Page 1314 - Week 05 - Tuesday, 16 April 1991

Next page . . . . Previous page . . . . Contents . . . . Debates(HTML) . . . . PDF . . . .


Ms Follett: I rise on a point of order, Mr Speaker. I do not wish to prolong this needlessly, but I thought that under the standing orders leave was granted or it was not and that the question of timing was a separate issue.

MR SPEAKER: That is a valid consideration, and I will just put the question once again. Is leave granted?

Leave granted.

MR STEVENSON: The X-rated video industry, although most obvious in the Australian Capital Territory, is a problem which confronts all Australians. Whether we realise it or not, the effects of pornography and crime can touch any individual at any time.

I intend to show that vast profits are made from pornography, that its huge cash flow is highly attractive to organised crime figures, and that there is an interlinking web of companies and identities throughout Australia that are strongly connected to organised crime, particularly in the areas of drugs, prostitution and pornography.

I intend to show that the X-rated video pornography industry is strongly linked with drugs, violence, fraud and corruption and that criminals have been protected and have been allowed to prosper because we have maintained the Australian Capital Territory as a safe house from which they can thumb their noses at the State laws which make their activities illegal. I intend to show that much of the impetus for the pornography industry in Australia has come from leading Mafia figures in the United States and that, further, there is a direct connection between the video trade in the ACT and organised crime in the United States.

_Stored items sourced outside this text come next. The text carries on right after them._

-- ==== Sys2Proof/Certificates/Slice0/Obligations.lean ====
section
/-! DEFINITION. The statements about the block, family by family. Each `Completes c s P` says that command c on state s answers a next state with property P; the frame of a command stands in P as the state it started from with the changed parts replaced. -/
open Sys2Proof Sys2Proof.Machine

/-! ## The block as a whole -/

/-- A step runs the command at the front of the queue with the rest behind it (log entry 1). With an empty queue 8 ns pass (log entry 2): the lamp room's clock runs in every mode, part time and the free-running clock while main supplies are up, and nothing else changes in a part that is not one of a pair of twins and in which no re-key walk and no rest of a sealed item is under way. -/
def Obligations.StepAndTick : Prop :=
  (∀ (c : Instr) (s : State) (rest : List Instr), s.pending = c :: rest → step s = exec c { s with pending := rest }) ∧
  (∀ s : State, s.pending = [] →
      (twinOn s = false → s.mem.walks = [] → (∀ e ∈ s.gal.ctxs, ∀ slot u, e.2.work ≠ some (.rest slot u)) → step s = .next (if s.mainOn then { s with time := s.time.tick, lamp := s.lamp.tick } else { s with lamp := s.lamp.tick })) ∧
      s.time.tick.up = s.time.up + 8 ∧
      (s.time.freq = 0 ∧ s.time.slew = 0 ∧ s.time.frac < fracUnit ∧ s.time.now + 8 < 2 ^ 64 → s.time.tick.now = s.time.now + 8) ∧
      (s.lamp.rtcRun = false → s.lamp.tick = s.lamp))

/-- At reset every register reads the reset word of its table (R391), the part is in Start-up with no squelch and no alarm, no key slot is valid, no landing cell is handed over, no order is claimed and no command waits. At reset the bytes of buffer memory are in canonical form and the queue holds only well-formed commands. -/
def Obligations.ResetLeaves : Prop :=
  ((∀ off, off ≠ Reg.PWR_RESET_CAUSE → State.reset.reg off = regReset off) ∧
    State.reset.mode = 0 ∧ State.reset.live = true ∧ squelched State.reset = false ∧ levelInForce State.reset = 0 ∧
    (∀ n, (slotOf State.reset n).valid = false) ∧ (∀ c, tokenOf State.reset c = 0) ∧ (∀ r, claimOn State.reset r = none) ∧
    (∀ a i, i < 4 → ((arec State.reset a).an i).valid = false) ∧ State.reset.pending = []) ∧
  (Inv State.reset)

/-! ## The guard and the lamp room (chapters 16 and 17) -/

/-- A monitor whose effective level is 0 or 1 and whose record the tally takes is recorded under its own code, counted, named in TMP_STATUS, and at L1 latches the alarm; nothing else changes but the collection window and what recording changes (R419 to R421, Table 16.3). CAUTION_LONG, RTC_STOP and PKE_KAT first note their own cause. -/
def Obligations.MonitorWarns : Prop :=
  ∀ s : State, s.live = true →
    (∀ (r : Fin 9) (ns : Nat), 2 ≤ ns → ns < 1000 → (r.val ≠ 8 ∨ s.lamp.onVbat = true) → takes (monCode 2) s = true → effective s 2 ≤ 1 →
      Completes (.supplyGlitch r ns) s (Warned 2 [r.val, ns] s)) ∧
    (∀ k : Fin 4, takes (monCode 3) s = true → effective s 3 ≤ 1 → Completes (.clockFault k) s (Warned 3 [k.val] s)) ∧
    (takes (monCode 4) s = true → effective s 4 ≤ 1 → Completes .clockGlitch s (Warned 4 [] s)) ∧
    (∀ k : Fin 16, takes (monCode 5) s = true → effective s 5 ≤ 1 → Completes (.tempWarn k) s (Warned 5 [k.val] s)) ∧
    (∀ k : Fin 17, takes (monCode 7) s = true → effective s 7 ≤ 1 → Completes (.tempLow k) s (Warned 7 [k.val] s)) ∧
    (takes (monCode 8) s = true → effective s 8 ≤ 1 → Completes .shieldBreak s (Warned 8 [] s)) ∧
    (∀ k : Fin 4, loopOn s k.val = true → takes (monCode (9 + k.val)) s = true → effective s (9 + k.val) ≤ 1 →
      Completes (.tamperLoop k) s (Warned (9 + k.val) [k.val] s)) ∧
    (takes (monCode 0x16) s = true → effective s 0x16 ≤ 1 →
      Completes .vbatLow s (fun t => t.lamp.vbatOk = false ∧ ∃ u, Warned 0x16 [] s u ∧ t = { u with lamp := { u.lamp with vbatOk := false } })) ∧
    (inCaution s = true → s.guard.cautionLong = false → s.guard.dipStart + 1000000 ≤ s.time.up → takes (monCode 1) s = true → effective s 1 ≤ 1 →
      Completes .cautionLong s (Warned 1 [s.guard.dipRail] { s with guard := { s.guard with cautionLong := true } })) ∧
    (s.lamp.rtcRun = true → takes (monCode 0x17) s = true → effective s 0x17 ≤ 1 →
      Completes .rtcStop s (Warned 0x17 [] { s with lamp := { s.lamp with rtcRun := false } })) ∧
    (s.mode = 2 → s.fore.pkeOk = true → takes (monCode 0x13) s = true → effective s 0x13 ≤ 1 →
      Completes (.pkeKat false) s (Warned 0x13 [] { s with fore := { s.fore with pkeOk := false } }))

/-- What a monitor's response at L3 or L4 leaves: Recovery, with no traffic slot, memory key, session, stored byte, gated frame, claim or held or waiting order; at L4 neither a deep slot nor the root key (Table 16.3, Table 04.12, R132, R445). -/
def Halted (level : Nat) (t : State) : Prop :=
  t.mode = 4 ∧ level ≤ t.guard.halted ∧ t.vault.slots = [] ∧ t.vault.memPresent = false ∧ t.host.sessions = [] ∧ t.host.ide = [] ∧ t.mem.bytes = [] ∧
  t.fore.claims = [] ∧ t.fore.waits = [] ∧ t.fore.deferred = [] ∧ t.guard.held = [] ∧ t.gate.entries = [] ∧
  (level = 4 → t.vault.deep = [] ∧ t.lamp.root = none)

The question that remains unanswered for many people throughout Australia is: Why have X-rated pornographic videos not been banned in the ACT when they are illegal in every single one of the States in Australia? It is a question that, I believe, will not be asked for very much longer.

I want to now describe the US organised crime connection. Though I have a great deal of information available, I have tried to be brief in giving a summary of the major porn dealers in the United States and Australia and the criminal activities and associations of both.

The first version of the pirate video market in Australia began in the 1970s with legal Betamax copies of porn videos being purchased in the US, sent to Australia and subsequently copied illegally and sold furtively in limited quantities throughout Australia.